# EXERCISE PROMPT
The lines from the first line of the entries through the line containing "s.irq := rfl" are to be repeated exactly, with both of those lines included.

# DATASET RECORDS
/-! ### `State.pinWrite` -/

@[simp] theorem State.pinWrite_params (u : UnitId) (b : Bool) :
    (s.pinWrite u b).params = s.params := rfl
@[simp] theorem State.pinWrite_im (u : UnitId) (b : Bool) : (s.pinWrite u b).im = s.im := rfl
@[simp] theorem State.pinWrite_irq (u : UnitId) (b : Bool) : (s.pinWrite u b).irq = s.irq := rfl
@[simp] theorem State.pinWrite_fg (u : UnitId) (b : Bool) : (s.pinWrite u b).fg = s.fg := rfl
@[simp] theorem State.pinWrite_cmd (u : UnitId) (b : Bool) : (s.pinWrite u b).cmd = s.cmd := rfl
@[simp] theorem State.pinWrite_done (u : UnitId) (b : Bool) : (s.pinWrite u b).done = s.done := rfl
@[simp] theorem State.pinWrite_err (u : UnitId) (b : Bool) : (s.pinWrite u b).err = s.err := rfl
@[simp] theorem State.pinWrite_ovr (u : UnitId) (b : Bool) : (s.pinWrite u b).ovr = s.ovr := rfl
@[simp] theorem State.pinWrite_ecode (u : UnitId) (b : Bool) :
    (s.pinWrite u b).ecode = s.ecode := rfl
@[simp] theorem State.pinWrite_result (u : UnitId) (b : Bool) :
    (s.pinWrite u b).result = s.result := rfl
@[simp] theorem State.pinWrite_slots (u : UnitId) (b : Bool) :
    (s.pinWrite u b).slots = s.slots := rfl
@[simp] theorem State.pinWrite_units (u : UnitId) (b : Bool) :
    (s.pinWrite u b).units = s.units := rfl
@[simp] theorem State.pinWrite_sck (u : UnitId) (b : Bool) :
    (s.pinWrite u b).sck = s.sck.put u { s.sck.look u with lvl := b } := rfl
@[simp] theorem State.pinWrite_dout (u : UnitId) (b : Bool) : (s.pinWrite u b).dout = s.dout := rfl
@[simp] theorem State.pinWrite_engU (u : UnitId) (b : Bool) : (s.pinWrite u b).engU = s.engU := rfl
@[simp] theorem State.pinWrite_shift (u : UnitId) (b : Bool) :
    (s.pinWrite u b).shift = s.shift := rfl
@[simp] theorem State.pinWrite_bitcnt (u : UnitId) (b : Bool) :
    (s.pinWrite u b).bitcnt = s.bitcnt := rfl
@[simp] theorem State.pinWrite_xcnt (u : UnitId) (b : Bool) : (s.pinWrite u b).xcnt = s.xcnt := rfl
@[simp] theorem State.pinWrite_sched (u : UnitId) (b : Bool) :
    (s.pinWrite u b).sched = s.sched := rfl
@[simp] theorem State.pinWrite_resp (u : UnitId) (b : Bool) : (s.pinWrite u b).resp = s.resp := rfl
@[simp] theorem State.pinWrite_ghost (u : UnitId) (b : Bool) :
    (s.pinWrite u b).ghost = { s.ghost with wave := .edge u b :: s.ghost.wave } := rfl
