/-- A unit that is not attached goes on to the power cycle. -/
theorem resetStart_detached {s : State} {u : UnitId} (hv : (s.units.look u).slotV = false) :
    resetStart u s = s.goto .pwrEnter := by
  simp [resetStart, detachStart, hv]

/-- An attached unit is deregistered once no acquisition of it is in progress. -/
theorem resetStart_ready {s : State} {u : UnitId} (hv : (s.units.look u).slotV = true)
    (hh : (s.units.look u).inH = false) : resetStart u s = s.goto .deregEnter := by
  simp [resetStart, detachStart, detachWait, hv, hh]

/-- An attached unit with an acquisition in progress is waited for. -/
theorem resetStart_busy {s : State} {u : UnitId} (hv : (s.units.look u).slotV = true)
    (hh : (s.units.look u).inH = true) :
    resetStart u s = (s.wait s.params.tPoll).goto .detWait := by
  simp [resetStart, detachStart, detachWait, hv, hh]

/-- The commands that run RESET_BODY run its own microstep at each of its lines after the first. -/
theorem exec_resetLine {i : Instr} {u : UnitId} {p : FgPos} {s : State} (hi : Resets i u)
    (hp : s.fg = p) (hr : p.inReset = true) : exec i s = ofLine (resetLine u p s) := by
  subst hp
  obtain rfl | rfl := hi
  · change execInit u s = _
    unfold execInit
    split
    · next hp => rw [hp] at hr; cases hr
    · next hp => rw [hp] at hr; cases hr
    · rfl
  · change execReset u s = _
    unfold execReset
    split
    · next hp => rw [hp] at hr; cases hr
    · rfl

/-- Settles O14: the line is RESET_BODY's own. -/
theorem resetDefaultsLine : Obligations.ResetDefaultsLine :=
  fun _ _ _ hi hp => exec_resetLine hi.symm hp rfl

/-- Settles O15: the start of RESET_BODY by its three cases, and its own lines around the power cycle. -/
theorem resetLines : Obligations.ResetLines := by
  intro s u i hi
  refine ⟨fun hat => ?_, fun hp => exec_resetLine hi.symm hp rfl,
    fun hp => exec_resetLine hi.symm hp rfl⟩
  rw [exec_resetStart hat]
  refine ⟨fun hv => ?_, fun hv hh => ?_, fun hv hh => ?_⟩
  · rw [resetStart_detached hv]
    rfl
  · rw [resetStart_ready hv hh]
    rfl
  · rw [resetStart_busy hv hh]
    rfl

/-- What follows DETACH_BODY in each command that runs it (rules R82, R94). -/
abbrev AfterDetach (i : Instr) (u : UnitId) (after : State → State) : Prop :=
  (Resets i u ∧ after = (·.goto .pwrEnter)) ∨ (i = .idet u ∧ after = (·.complete 1))

/-- RESET_BODY's lines inside its DETACH_BODY are that body's. -/
theorem resetLine_detach {u : UnitId} {p : FgPos} {s : State} (hd : p.inDetach = true) :
    resetLine u p s = detachLine u (·.goto .pwrEnter) p s := by
  cases p with
  | pwrEnter | pwr | pwrExit | defaults => cases hd
  | _ => rfl

/-- DETACH_BODY's lines are lines of RESET_BODY. -/
theorem inReset_of_inDetach {p : FgPos} (hd : p.inDetach = true) : p.inReset = true := by
  cases p with
  | pwrEnter | pwr | pwrExit | defaults => rfl
  | _ => exact hd

/-- The commands that run DETACH_BODY run its own microstep at each of its lines after the first. -/
theorem exec_detachLine {i : Instr} {u : UnitId} {after : State → State} {p : FgPos} {s : State}
    (hi : AfterDetach i u after) (hp : s.fg = p) (hd : p.inDetach = true) :
    exec i s = ofLine (detachLine u after p s) := by
  obtain ⟨hr, rfl⟩ | ⟨rfl, rfl⟩ := hi
  · rw [exec_resetLine hr hp (inReset_of_inDetach hd), resetLine_detach hd]
  · subst hp
    change execIdet u s = _
    unfold execIdet
    split
    · next hp => rw [hp] at hd; cases hd
    · rfl

end Sys2Proof.Machine
end

section
/-! PROOFS. A command that runs with nothing coming from outside: its microsteps one after the other, through
the deregistration, the power cycle and RESET_BODY. -/

namespace Sys2Proof.Machine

# RESPONSE FOR THIS EXERCISE
/-! ### `State.pinWrite` -/

@[simp] theorem State.pinWrite_params (u : UnitId) (b : Bool) :
    (s.pinWrite u b).params = s.params := rfl
@[simp] theorem State.pinWrite_im (u : UnitId) (b : Bool) : (s.pinWrite u b).im = s.im := rfl
@[simp] theorem State.pinWrite_irq (u : UnitId) (b : Bool) : (s.pinWrite u b).irq = s.irq := rfl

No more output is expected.